*WHAT YOU WILL DO*: In the listing below, find the line containing "training, lane and" and the line containing "let base := match". Repeat exactly those two lines and every line between them.
==== SOURCE MATERIAL
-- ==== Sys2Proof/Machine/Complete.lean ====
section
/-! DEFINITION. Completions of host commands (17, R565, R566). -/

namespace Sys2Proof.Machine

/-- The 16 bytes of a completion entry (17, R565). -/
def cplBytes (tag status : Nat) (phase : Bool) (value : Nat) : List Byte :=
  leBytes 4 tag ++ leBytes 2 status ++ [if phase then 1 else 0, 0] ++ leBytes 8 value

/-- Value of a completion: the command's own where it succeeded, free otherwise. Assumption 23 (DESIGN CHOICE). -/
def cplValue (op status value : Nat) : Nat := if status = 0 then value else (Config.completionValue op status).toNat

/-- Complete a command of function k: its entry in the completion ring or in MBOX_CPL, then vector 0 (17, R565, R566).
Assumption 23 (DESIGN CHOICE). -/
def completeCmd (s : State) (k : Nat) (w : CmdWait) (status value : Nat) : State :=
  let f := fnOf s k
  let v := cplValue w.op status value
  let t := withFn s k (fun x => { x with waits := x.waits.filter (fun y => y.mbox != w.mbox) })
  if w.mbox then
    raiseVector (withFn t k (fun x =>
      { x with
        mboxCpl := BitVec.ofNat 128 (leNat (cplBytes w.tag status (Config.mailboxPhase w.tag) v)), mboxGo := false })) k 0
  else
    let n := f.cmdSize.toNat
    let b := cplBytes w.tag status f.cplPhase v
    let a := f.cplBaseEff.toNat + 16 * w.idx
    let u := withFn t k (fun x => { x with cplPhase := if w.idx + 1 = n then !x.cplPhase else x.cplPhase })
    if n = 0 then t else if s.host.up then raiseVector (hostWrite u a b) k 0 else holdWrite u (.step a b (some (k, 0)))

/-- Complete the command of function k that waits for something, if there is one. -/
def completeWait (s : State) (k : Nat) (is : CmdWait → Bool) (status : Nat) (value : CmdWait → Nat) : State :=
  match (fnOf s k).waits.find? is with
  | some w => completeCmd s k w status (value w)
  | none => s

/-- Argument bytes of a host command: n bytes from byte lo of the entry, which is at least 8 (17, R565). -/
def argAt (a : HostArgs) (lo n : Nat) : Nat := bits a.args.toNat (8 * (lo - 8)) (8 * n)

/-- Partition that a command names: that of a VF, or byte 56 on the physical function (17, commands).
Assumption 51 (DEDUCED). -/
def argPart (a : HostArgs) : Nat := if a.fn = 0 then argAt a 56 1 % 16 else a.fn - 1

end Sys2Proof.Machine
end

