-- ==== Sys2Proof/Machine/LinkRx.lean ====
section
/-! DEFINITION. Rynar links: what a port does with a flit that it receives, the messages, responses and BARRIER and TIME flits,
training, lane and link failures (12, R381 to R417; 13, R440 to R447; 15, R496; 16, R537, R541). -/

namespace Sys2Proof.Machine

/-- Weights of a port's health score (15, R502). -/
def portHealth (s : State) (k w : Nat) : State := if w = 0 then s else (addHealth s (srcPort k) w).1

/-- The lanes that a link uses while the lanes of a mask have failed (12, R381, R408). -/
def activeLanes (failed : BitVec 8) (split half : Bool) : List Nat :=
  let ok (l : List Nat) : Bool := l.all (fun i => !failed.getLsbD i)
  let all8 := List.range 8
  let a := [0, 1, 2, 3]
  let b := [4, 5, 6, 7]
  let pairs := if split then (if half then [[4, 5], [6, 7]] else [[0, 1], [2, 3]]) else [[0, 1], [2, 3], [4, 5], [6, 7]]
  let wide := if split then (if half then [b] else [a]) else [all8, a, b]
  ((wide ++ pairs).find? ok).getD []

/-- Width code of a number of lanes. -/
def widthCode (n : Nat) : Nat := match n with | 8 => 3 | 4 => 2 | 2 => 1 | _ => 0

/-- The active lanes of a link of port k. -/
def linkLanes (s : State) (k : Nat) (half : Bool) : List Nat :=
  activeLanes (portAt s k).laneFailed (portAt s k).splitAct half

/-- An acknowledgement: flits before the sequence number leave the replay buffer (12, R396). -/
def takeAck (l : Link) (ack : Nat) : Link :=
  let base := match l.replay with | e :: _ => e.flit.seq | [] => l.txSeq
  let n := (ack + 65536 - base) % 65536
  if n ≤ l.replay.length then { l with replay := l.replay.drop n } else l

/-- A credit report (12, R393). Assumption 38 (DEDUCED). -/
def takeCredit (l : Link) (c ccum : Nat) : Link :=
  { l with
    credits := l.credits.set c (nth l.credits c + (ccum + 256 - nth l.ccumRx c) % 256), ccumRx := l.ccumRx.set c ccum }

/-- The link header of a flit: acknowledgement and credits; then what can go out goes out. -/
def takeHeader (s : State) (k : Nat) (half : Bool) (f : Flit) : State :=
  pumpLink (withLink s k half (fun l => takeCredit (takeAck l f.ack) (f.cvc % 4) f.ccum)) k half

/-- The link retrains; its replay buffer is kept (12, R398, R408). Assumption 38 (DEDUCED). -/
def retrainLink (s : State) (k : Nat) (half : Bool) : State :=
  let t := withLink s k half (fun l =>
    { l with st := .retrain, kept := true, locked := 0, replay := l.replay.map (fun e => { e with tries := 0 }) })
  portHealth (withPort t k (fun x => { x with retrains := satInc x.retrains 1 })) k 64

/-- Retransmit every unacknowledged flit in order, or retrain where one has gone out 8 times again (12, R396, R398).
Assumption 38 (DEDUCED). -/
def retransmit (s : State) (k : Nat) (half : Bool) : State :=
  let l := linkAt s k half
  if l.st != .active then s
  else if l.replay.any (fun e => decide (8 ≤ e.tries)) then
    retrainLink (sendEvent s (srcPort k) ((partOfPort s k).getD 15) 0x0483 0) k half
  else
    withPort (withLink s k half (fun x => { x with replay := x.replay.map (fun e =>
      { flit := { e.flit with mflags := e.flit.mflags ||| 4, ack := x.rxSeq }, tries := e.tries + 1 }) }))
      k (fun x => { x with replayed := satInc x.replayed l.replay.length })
========
*ANSWER TO THIS PROBLEM*:
training, lane and link failures (12, R381 to R417; 13, R440 to R447; 15, R496; 16, R537, R541). -/

namespace Sys2Proof.Machine

/-- Weights of a port's health score (15, R502). -/
def portHealth (s : State) (k w : Nat) : State := if w = 0 then s else (addHealth s (srcPort k) w).1

/-- The lanes that a link uses while the lanes of a mask have failed (12, R381, R408). -/
def activeLanes (failed : BitVec 8) (split half : Bool) : List Nat :=
  let ok (l : List Nat) : Bool := l.all (fun i => !failed.getLsbD i)
  let all8 := List.range 8
  let a := [0, 1, 2, 3]
  let b := [4, 5, 6, 7]
  let pairs := if split then (if half then [[4, 5], [6, 7]] else [[0, 1], [2, 3]]) else [[0, 1], [2, 3], [4, 5], [6, 7]]
  let wide := if split then (if half then [b] else [a]) else [all8, a, b]
  ((wide ++ pairs).find? ok).getD []

/-- Width code of a number of lanes. -/
def widthCode (n : Nat) : Nat := match n with | 8 => 3 | 4 => 2 | 2 => 1 | _ => 0

/-- The active lanes of a link of port k. -/
def linkLanes (s : State) (k : Nat) (half : Bool) : List Nat :=
  activeLanes (portAt s k).laneFailed (portAt s k).splitAct half

/-- An acknowledgement: flits before the sequence number leave the replay buffer (12, R396). -/
def takeAck (l : Link) (ack : Nat) : Link :=
  let base := match l.replay with | e :: _ => e.flit.seq | [] => l.txSeq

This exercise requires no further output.